Wednesday, December 22, 2010

Patterns of Success - Capers Jones

During my consulting years at Yourdon I had used Barry Boehm's COCOMO estimation model. I was always on the outlook for something that was independent of lines of code, so I grabbed onto "Applied Software Measurement" by Capers Jones. This was back in the early 1990's and I used Function Point analysis as common practice in estimating my projects for clients. 
While I have never worked directly with Capers, I have come to respect his objective analysis of software engineering. I believe he takes a very scientific approach to gathering as accurate a data set as possible,  and is always open to new measurements from other sources.

John - Thanks for taking the time to speak with me on the topic of Patterns of Success. You have done a lot of work in Software Engineering. Is there a particular focus area you would like to cover today?

Capers - Most of my clients ask me to help them improve software development and maintenance processes to improve development productivity and quality. I have worked with about 600 companies, government organizations like the US Army, Navy, Air Force, the IRS, NASA, even a couple of state governments.

John - So you've seen a few projects in your time? What have been some patterns of success?

Capers - The main weakness I have seen in companies, where they botch up and fail is:
Quality control for very large applications. They can do OK on small projects where programming is the main activity.
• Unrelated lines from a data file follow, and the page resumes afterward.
-- ==== Sys2Proof/Certificates/Slice0/Obligations.lean ====
section
/-! DEFINITION. The statements for the provers, by block of the guide. In each, `startEvent t s` is the state in which a command
taken at time `t` begins: the time moved on, no output of an earlier command left (log 1, 32). A command that brings a whole frame
leaves the station's receiver hunting (`hunt`, R163). -/

open Sys2Proof Sys2Proof.Machine

/-! ## The queue, the full reset, and what every command keeps -/

/-- A step runs the front command on the state with the queue's rest; with no command the station idles (log 3). -/
def Obligations.StepRunsFrontCommand : Prop :=
  (∀ (c : Instr) (s : State), step { s with pending := c :: s.pending } = exec c s) ∧
    ∀ s : State, s.pending = [] → step s = .next s

/-- Every command answers a next state and leaves the waiting commands. It never moves the time back (log 1); the straps
change only when a full reset ends (R174), and the duplicate-number fault stays set until the next full reset (R172). -/
def Obligations.EveryCommandAnswersNext : Prop :=
  ∀ (c : Instr) (s : State), ∃ u, exec c s = .next u ∧ u.pending = s.pending ∧ s.now ≤ u.now ∧
    ((∀ t p, c ≠ .fullResetEnd t p) → u.straps = s.straps) ∧
    ((∀ e, c ≠ .fullReset e) → (∀ t p, c ≠ .fullResetEnd t p) → s.band.dupFault = true → u.band.dupFault = true)

/-- R175: a full reset ends every activity: nothing is powered, driven, lit or heard. A power-on holds it for 50 ms; a reset by
the pin adds none. That a power-on inside a full reset begins the 50 ms again is the model's choice (log 5). That every record, table and queue stands at its initial value, no module counting as fitted, and that the
straps stay is the model's choice (log 5, 19, 44). -/
def Obligations.FullResetEndsEverything : Prop :=
  ∀ (t : Time) (k : ResetCause) (s : State), ∃ u, exec (.fullReset { time := t, cause := k }) s = .next u ∧ u.inReset = true ∧
    u.now = max s.now t ∧ (k = .powerOn → u.powerOnHold = some (max s.now t + ms 50)) ∧
    (k = .pin → s.inReset = false → u.powerOnHold = none) ∧
    (k = .pin → s.inReset = true → u.powerOnHold = s.powerOnHold) ∧
    u.straps = s.straps ∧ u.pending = s.pending ∧ u.coc = Origin.reset ∧ u.claims = [] ∧ u.offerTable = [] ∧
    (∀ m, u.car m = none ∧ powerLine u m = false) ∧ (∀ l h, halfSends u l h = .nothing) ∧ lampLine u = false ∧
    bandLine u = true ∧
    (∀ d, destHears u d = .silence) ∧ u.band.size = 0 ∧ u.band.hand = none ∧ u.counters = Counters.zero ∧
    u.svc = { record := ResultRecord.none, test := none, lastRestart := .none } ∧ u.sched = OfferSchedule.cleared ∧
    (∀ m, u.mod m = Module.absent) ∧ u.csw = Switch.reset ∧
    (∀ l, (u.lane l).occupancy = .busy ∧ (u.lane l).owner = none ∧ (u.lane l).carrierA = false ∧
      (u.lane l).carrierB = false ∧ (u.lane l).quietSince = some u.now ∧ (u.lane l).quarantineUntil = none ∧
      (u.lane l).supervised = false ∧ (u.lane l).gapStart = none) ∧
    (∀ e, (u.engine e).user = none ∧ (u.engine e).lane = none ∧ (u.engine e).generator = .idle ∧
      (u.engine e).checker = .idle ∧ (u.engine e).steady = 0 ∧ (u.engine e).restarts = 0 ∧ (u.engine e).compared = 0 ∧
      (u.engine e).errors = 0 ∧ (u.engine e).run = 0 ∧ (u.engine e).compare = 0) ∧
    u.button = { pressed := false, disagree := 0, sampledAt := u.now } ∧
    u.supply = { state := .normal, candidate := none, agree := 0, sampledAt := u.now } ∧ u.lamp.running = .dark ∧
    u.band.quietSince = some u.now ∧ u.band.startEdge = none ∧ u.band.receiving = false ∧ u.band.dupFault = false ∧
    u.band.dupFrames = 0 ∧ u.out = [] ∧ u.notices = []

/-- R175: while a full reset lasts, no other command does anything; only the time moves (log 5). -/
def Obligations.NothingHappensDuringFullReset : Prop :=
  ∀ (c : Instr) (s : State), s.inReset = true → (∀ e, c ≠ .fullReset e) → (∀ t p, c ≠ .fullResetEnd t p) →
    ∃ t, exec c s = .next (startEvent t s)
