@[simp] theorem State.count_now (s : State) (f : Counters → Counters) : (s.count f).now = s.now := rfl
@[simp] theorem State.count_inReset (s : State) (f : Counters → Counters) : (s.count f).inReset = s.inReset := rfl
@[simp] theorem State.count_powerOnHold (s : State) (f : Counters → Counters) : (s.count f).powerOnHold = s.powerOnHold := rfl
@[simp] theorem State.count_straps (s : State) (f : Counters → Counters) : (s.count f).straps = s.straps := rfl
@[simp] theorem State.count_sched (s : State) (f : Counters → Counters) : (s.count f).sched = s.sched := rfl
@[simp] theorem State.count_offerTable (s : State) (f : Counters → Counters) : (s.count f).offerTable = s.offerTable := rfl
@[simp] theorem State.count_coc (s : State) (f : Counters → Counters) : (s.count f).coc = s.coc := rfl
@[simp] theorem State.count_claims (s : State) (f : Counters → Counters) : (s.count f).claims = s.claims := rfl
@[simp] theorem State.count_carriages (s : State) (f : Counters → Counters) : (s.count f).carriages = s.carriages := rfl
@[simp] theorem State.count_modules (s : State) (f : Counters → Counters) : (s.count f).modules = s.modules := rfl
@[simp] theorem State.count_lanes (s : State) (f : Counters → Counters) : (s.count f).lanes = s.lanes := rfl
@[simp] theorem State.count_engines (s : State) (f : Counters → Counters) : (s.count f).engines = s.engines := rfl
@[simp] theorem State.count_csw (s : State) (f : Counters → Counters) : (s.count f).csw = s.csw := rfl
@[simp] theorem State.count_button (s : State) (f : Counters → Counters) : (s.count f).button = s.button := rfl
@[simp] theorem State.count_lamp (s : State) (f : Counters → Counters) : (s.count f).lamp = s.lamp := rfl
@[simp] theorem State.count_supply (s : State) (f : Counters → Counters) : (s.count f).supply = s.supply := rfl
@[simp] theorem State.count_band (s : State) (f : Counters → Counters) : (s.count f).band = s.band := rfl
@[simp] theorem State.count_counters (s : State) (f : Counters → Counters) : (s.count f).counters = f s.counters := rfl
@[simp] theorem State.count_svc (s : State) (f : Counters → Counters) : (s.count f).svc = s.svc := rfl
@[simp] theorem State.count_notices (s : State) (f : Counters → Counters) : (s.count f).notices = s.notices := rfl
@[simp] theorem State.count_out (s : State) (f : Counters → Counters) : (s.count f).out = s.out := rfl
@[simp] theorem State.count_freeTick (s : State) (f : Counters → Counters) : (s.count f).freeTick = s.freeTick := rfl
@[simp] theorem State.count_pending (s : State) (f : Counters → Counters) : (s.count f).pending = s.pending := rfl

@[simp] theorem State.notify_now (s : State) (n : Notice) : (s.notify n).now = s.now := rfl
@[simp] theorem State.notify_inReset (s : State) (n : Notice) : (s.notify n).inReset = s.inReset := rfl
@[simp] theorem State.notify_powerOnHold (s : State) (n : Notice) : (s.notify n).powerOnHold = s.powerOnHold := rfl
@[simp] theorem State.notify_straps (s : State) (n : Notice) : (s.notify n).straps = s.straps := rfl
@[simp] theorem State.notify_sched (s : State) (n : Notice) : (s.notify n).sched = s.sched := rfl
@[simp] theorem State.notify_offerTable (s : State) (n : Notice) : (s.notify n).offerTable = s.offerTable := rfl
@[simp] theorem State.notify_coc (s : State) (n : Notice) : (s.notify n).coc = s.coc := rfl
@[simp] theorem State.notify_claims (s : State) (n : Notice) : (s.notify n).claims = s.claims := rfl
@[simp] theorem State.notify_carriages (s : State) (n : Notice) : (s.notify n).carriages = s.carriages := rfl
@[simp] theorem State.notify_modules (s : State) (n : Notice) : (s.notify n).modules = s.modules := rfl
@[simp] theorem State.notify_lanes (s : State) (n : Notice) : (s.notify n).lanes = s.lanes := rfl
@[simp] theorem State.notify_engines (s : State) (n : Notice) : (s.notify n).engines = s.engines := rfl
@[simp] theorem State.notify_csw (s : State) (n : Notice) : (s.notify n).csw = s.csw := rfl
@[simp] theorem State.notify_button (s : State) (n : Notice) : (s.notify n).button = s.button := rfl
@[simp] theorem State.notify_lamp (s : State) (n : Notice) : (s.notify n).lamp = s.lamp := rfl
@[simp] theorem State.notify_supply (s : State) (n : Notice) : (s.notify n).supply = s.supply := rfl
@[simp] theorem State.notify_band (s : State) (n : Notice) : (s.notify n).band = s.band := rfl
@[simp] theorem State.notify_counters (s : State) (n : Notice) : (s.notify n).counters = s.counters := rfl
@[simp] theorem State.notify_svc (s : State) (n : Notice) : (s.notify n).svc = s.svc := rfl
@[simp] theorem State.notify_notices (s : State) (n : Notice) : (s.notify n).notices = s.notices ++ [n] := rfl
@[simp] theorem State.notify_out (s : State) (n : Notice) : (s.notify n).out = s.out := rfl
@[simp] theorem State.notify_freeTick (s : State) (n : Notice) : (s.notify n).freeTick = s.freeTick := rfl
@[simp] theorem State.notify_pending (s : State) (n : Notice) : (s.notify n).pending = s.pending := rfl
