-- ==== Sys2Proof/Laws/Offers.lean ====
section
/-! SUPPORT. The Offer Table keeps its order, its bound and its stations; what the offer schedule's operations keep. -/

namespace Sys2Proof.Machine

variable {a s : State}

/-! ## The table (1.4) -/

theorem offerTableOk_filter {n : Station} {t : List OfferEntry} (p : OfferEntry → Bool) (h : offerTableOk n t) :
    offerTableOk n (t.filter p) :=
  ⟨Nat.le_trans (List.length_filter_le _ _) h.1, h.2.1.sublist List.filter_sublist,
    fun e he => h.2.2 e (List.mem_of_mem_filter he)⟩

theorem insertEntry_perm (e : OfferEntry) (t : List OfferEntry) : (insertEntry e t).Perm (e :: t) := by
  induction t with
  | nil => exact List.Perm.refl _
  | cons x xs ih =>
    unfold insertEntry
    split
    · exact List.Perm.refl _
    · exact (ih.cons x).trans (List.Perm.swap _ _ _)

theorem insertEntry_sorted {e : OfferEntry} {t : List OfferEntry} (h : t.Pairwise fun x y => x.station < y.station)
    (k : ∀ x ∈ t, x.station ≠ e.station) : (insertEntry e t).Pairwise fun x y => x.station < y.station := by
  induction t with
  | nil => simp [insertEntry]
  | cons x xs ih =>
    rw [List.pairwise_cons] at h
    have n := k x List.mem_cons_self
    unfold insertEntry
    split
    · rename_i b
      have b : e.station < x.station := Nat.lt_of_le_of_ne b (Ne.symm n)
      refine List.pairwise_cons.2 ⟨fun z hz => ?_, List.pairwise_cons.2 h⟩
      rcases List.mem_cons.1 hz with rfl | hz
      · exact b
      · exact Nat.lt_trans b (h.1 z hz)
    · rename_i b
      refine List.pairwise_cons.2 ⟨fun z hz => ?_, ih h.2 fun z hz => k z (List.mem_cons_of_mem _ hz)⟩
      rcases List.mem_cons.1 ((insertEntry_perm e xs).mem_iff.1 hz) with rfl | hz
      · exact Nat.lt_of_not_le b
      · exact h.1 z hz

theorem insertEntry_ok {n : Station} {e : OfferEntry} {t : List OfferEntry} (h : offerTableOk n t) (l : t.length < 30)
    (k : ∀ x ∈ t, x.station ≠ e.station) (r : 1 ≤ e.station ∧ e.station ≤ 31 ∧ e.station ≠ n) :
    offerTableOk n (insertEntry e t) := by
  refine ⟨?_, insertEntry_sorted h.2.1 k, fun x hx => ?_⟩
  · rw [(insertEntry_perm e t).length_eq]; simpa using l
  · rcases List.mem_cons.1 ((insertEntry_perm e t).mem_iff.1 hx) with rfl | hx
    · exact r
    · exact h.2.2 x hx

theorem oldestEntry_mem {t : List OfferEntry} {e : OfferEntry} (h : oldestEntry t = some e) : e ∈ t := by
  induction t generalizing e with
  | nil => simp [oldestEntry] at h
  | cons x xs ih =>
    unfold oldestEntry at h
    split at h
    · cases h; exact List.mem_cons_self
    · rename_i y q
      split at h <;> cases h
      · exact List.mem_cons_self
      · exact List.mem_cons_of_mem _ (ih q)

theorem oldestEntry_none {t : List OfferEntry} (h : oldestEntry t = none) : t = [] := by
  cases t with
  | nil => rfl
  | cons x xs =>
    unfold oldestEntry at h
    split at h
    · cases h
    · split at h <;> cases h

theorem dropEntry_ok {n : Station} {t : List OfferEntry} (st : Station) (h : offerTableOk n t) :
    offerTableOk n (dropEntry st t) := offerTableOk_filter _ h

theorem dropEntry_ne (st : Station) (t : List OfferEntry) : ∀ x ∈ dropEntry st t, x.station ≠ st := fun x hx => by
  simpa using (List.mem_filter.1 hx).2

theorem dropEntry_lt {t : List OfferEntry} {e : OfferEntry} (h : e ∈ t) : (dropEntry e.station t).length < t.length :=
  List.length_filter_lt_length_iff_exists.2 ⟨e, h, by simp⟩

theorem makeRoom_ok {n : Station} {t : List OfferEntry} (h : offerTableOk n t) :
    offerTableOk n (makeRoom t) ∧ (makeRoom t).length < 30 ∧ ∀ x ∈ makeRoom t, x ∈ t := by
  unfold makeRoom
  split
  · exact ⟨h, ‹_›, fun x hx => hx⟩
  · split
    · rename_i e q
      exact ⟨dropEntry_ok _ h, Nat.lt_of_lt_of_le (dropEntry_lt (oldestEntry_mem q)) h.1,
        fun x hx => List.mem_of_mem_filter hx⟩
    · rename_i l _ q; rw [oldestEntry_none q] at l; simp at l

theorem hasEntry_iff (st : Station) (t : List OfferEntry) : hasEntry st t = true ↔ ∃ e ∈ t, e.station = st := by
  unfold hasEntry; simp

theorem storeOffer_keeps (e : OfferEntry) (r : 1 ≤ e.station ∧ e.station ≤ 31 ∧ e.station ≠ s.own) (h : Keeps a s) :
    Keeps a (storeOffer e s) := by
  unfold storeOffer
  split
  · rename_i b
    obtain ⟨x, hx, q⟩ := (hasEntry_iff _ _).1 b
    exact h.withOffers fun k => insertEntry_ok (dropEntry_ok _ k)
      (Nat.lt_of_lt_of_le (q ▸ dropEntry_lt hx) k.1) (dropEntry_ne _ _) r
  · rename_i b
    refine Keeps.notify (h.withOffers fun k => ?_) _
    obtain ⟨h1, h2, h3⟩ := makeRoom_ok k
    exact insertEntry_ok h1 h2 (fun x hx q => b ((hasEntry_iff _ _).2 ⟨x, h3 x hx, q⟩)) r

theorem receiveOffer_keeps (f : Rx) (r : f.sender.toNat ≤ 31) (q : f.sender.toNat ≠ s.own) (h : Keeps a s) :
    Keeps a (receiveOffer f s) := by
  unfold receiveOffer
  split
  · exact h
  · rename_i n
    split
    · exact h.dropFrame
    · exact h.withOffers fun k => dropEntry_ok _ k
    · refine storeOffer_keeps _ ⟨?_, r, q⟩ h
      refine Nat.one_le_iff_ne_zero.2 fun z => n ?_
      exact BitVec.eq_of_toNat_eq z

@[simp] theorem expireEntry_keeps (st : Station) (h : Keeps a s) : Keeps a (expireEntry st s) :=
  h.withOffers fun k => offerTableOk_filter _ k

/-! ## The schedule (1.2) -/

/-- R9, R10: nothing holds a hand-over up but a last hand-over less than 250 ms ago (log 51). -/
theorem spaced_iff (s : State) : spaced s = true ↔ ∀ x, s.sched.lastHandover = some x → x + offerSpacing ≤ s.now := by
  unfold spaced; cases s.sched.lastHandover <;> simp

@[simp] theorem announceOffer_keeps (h : Keeps a s) : Keeps a (announceOffer s) := (handOver_keeps _ h).updSched _

@[simp] theorem offerDue_keeps (k : DeferredOffer) (h : Keeps a s) : Keeps a (offerDue k s) :=
  Keeps.ite' (announceOffer_keeps h) (h.updSched _)

@[simp] theorem withdrawOffer_keeps (h : Keeps a s) : Keeps a (withdrawOffer s) := (handOver_keeps _ h).updSched _

@[simp] theorem startSchedule_keeps (h : Keeps a s) : Keeps a (startSchedule s) := h.withSched _

@[simp] theorem firstOffer_keeps (h : Keeps a s) : Keeps a (firstOffer s) :=
  Keeps.ite' (Keeps.ite' (announceOffer_keeps (h.updSched _)) (h.updSched _)) h

@[simp] theorem periodicOffer_keeps (h : Keeps a s) : Keeps a (periodicOffer s) := Keeps.ite' (offerDue_keeps _ h) h

@[simp] theorem changeOffer_keeps (h : Keeps a s) : Keeps a (changeOffer s) := by
  have k := h.updSched fun x => { x with changeDeadline := none }
  exact Keeps.ite' (Keeps.ite' (offerDue_keeps _ k) k) h

@[simp] theorem spacingEnds_keeps (h : Keeps a s) : Keeps a (spacingEnds s) :=
  Keeps.ite' (Keeps.ite' (announceOffer_keeps h) (Keeps.ite' (withdrawOffer_keeps h) h)) h

@[simp] theorem flagTurnsNo_keeps (h : Keeps a s) : Keeps a (flagTurnsNo s) :=
  Keeps.ite' (withdrawOffer_keeps (h.updSched _)) (h.updSched _)

@[simp] theorem flagTurnsYes_keeps (h : Keeps a s) : Keeps a (flagTurnsYes s) := h.updSched _

@[simp] theorem compareContent_keeps (h : Keeps a s) : Keeps a (compareContent s) := Keeps.ite' (h.updSched _) h

@[simp] theorem offerSync_keeps (s0 : State) (h : Keeps a s) : Keeps a (offerSync s0 s) := by
  unfold offerSync
  refine Keeps.ite' ?_ (Keeps.ite' (compareContent_keeps h) h)
  split
  · exact Keeps.ite' h (flagTurnsNo_keeps h)
  · exact Keeps.ite' (flagTurnsYes_keeps h) h
  · exact h
  · exact h

end Sys2Proof.Machine
end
But when the project is bigger and there are lots of requirements errors, or design errors, or architecture errors, they don't know how to deal with them. So the bigger the application, the more cost goes into bug removal, and more bugs move into front-end project artifacts. And there are some techniques to deal with this like formal inspection and quality functional deployment. But there is low penetration of these techniques in the industry.
Now there are other problems as well. Change control management is an issue. The rate at which change is introduced during a project is about one percent per month. So over a three year project, the final deliverable will have required changes of 36%. A lot of companies don't handle that very well and some contracts don't even include provisions for these kind of changes.

John - That is why on some projects Agile Development works well because of its ability to accommodate change.

Capers - Thats what Agile was designed for with embedded users and many iterations in a release. But if you are Microsoft trying to develop Windows7 with over a thousand developers and a million users, Agile has problems. It is hard to come up with a "user" to embed in a development team that represents the market accurately, and it is hard to coordinate a team of 1000 developers using face to face Agile techniques.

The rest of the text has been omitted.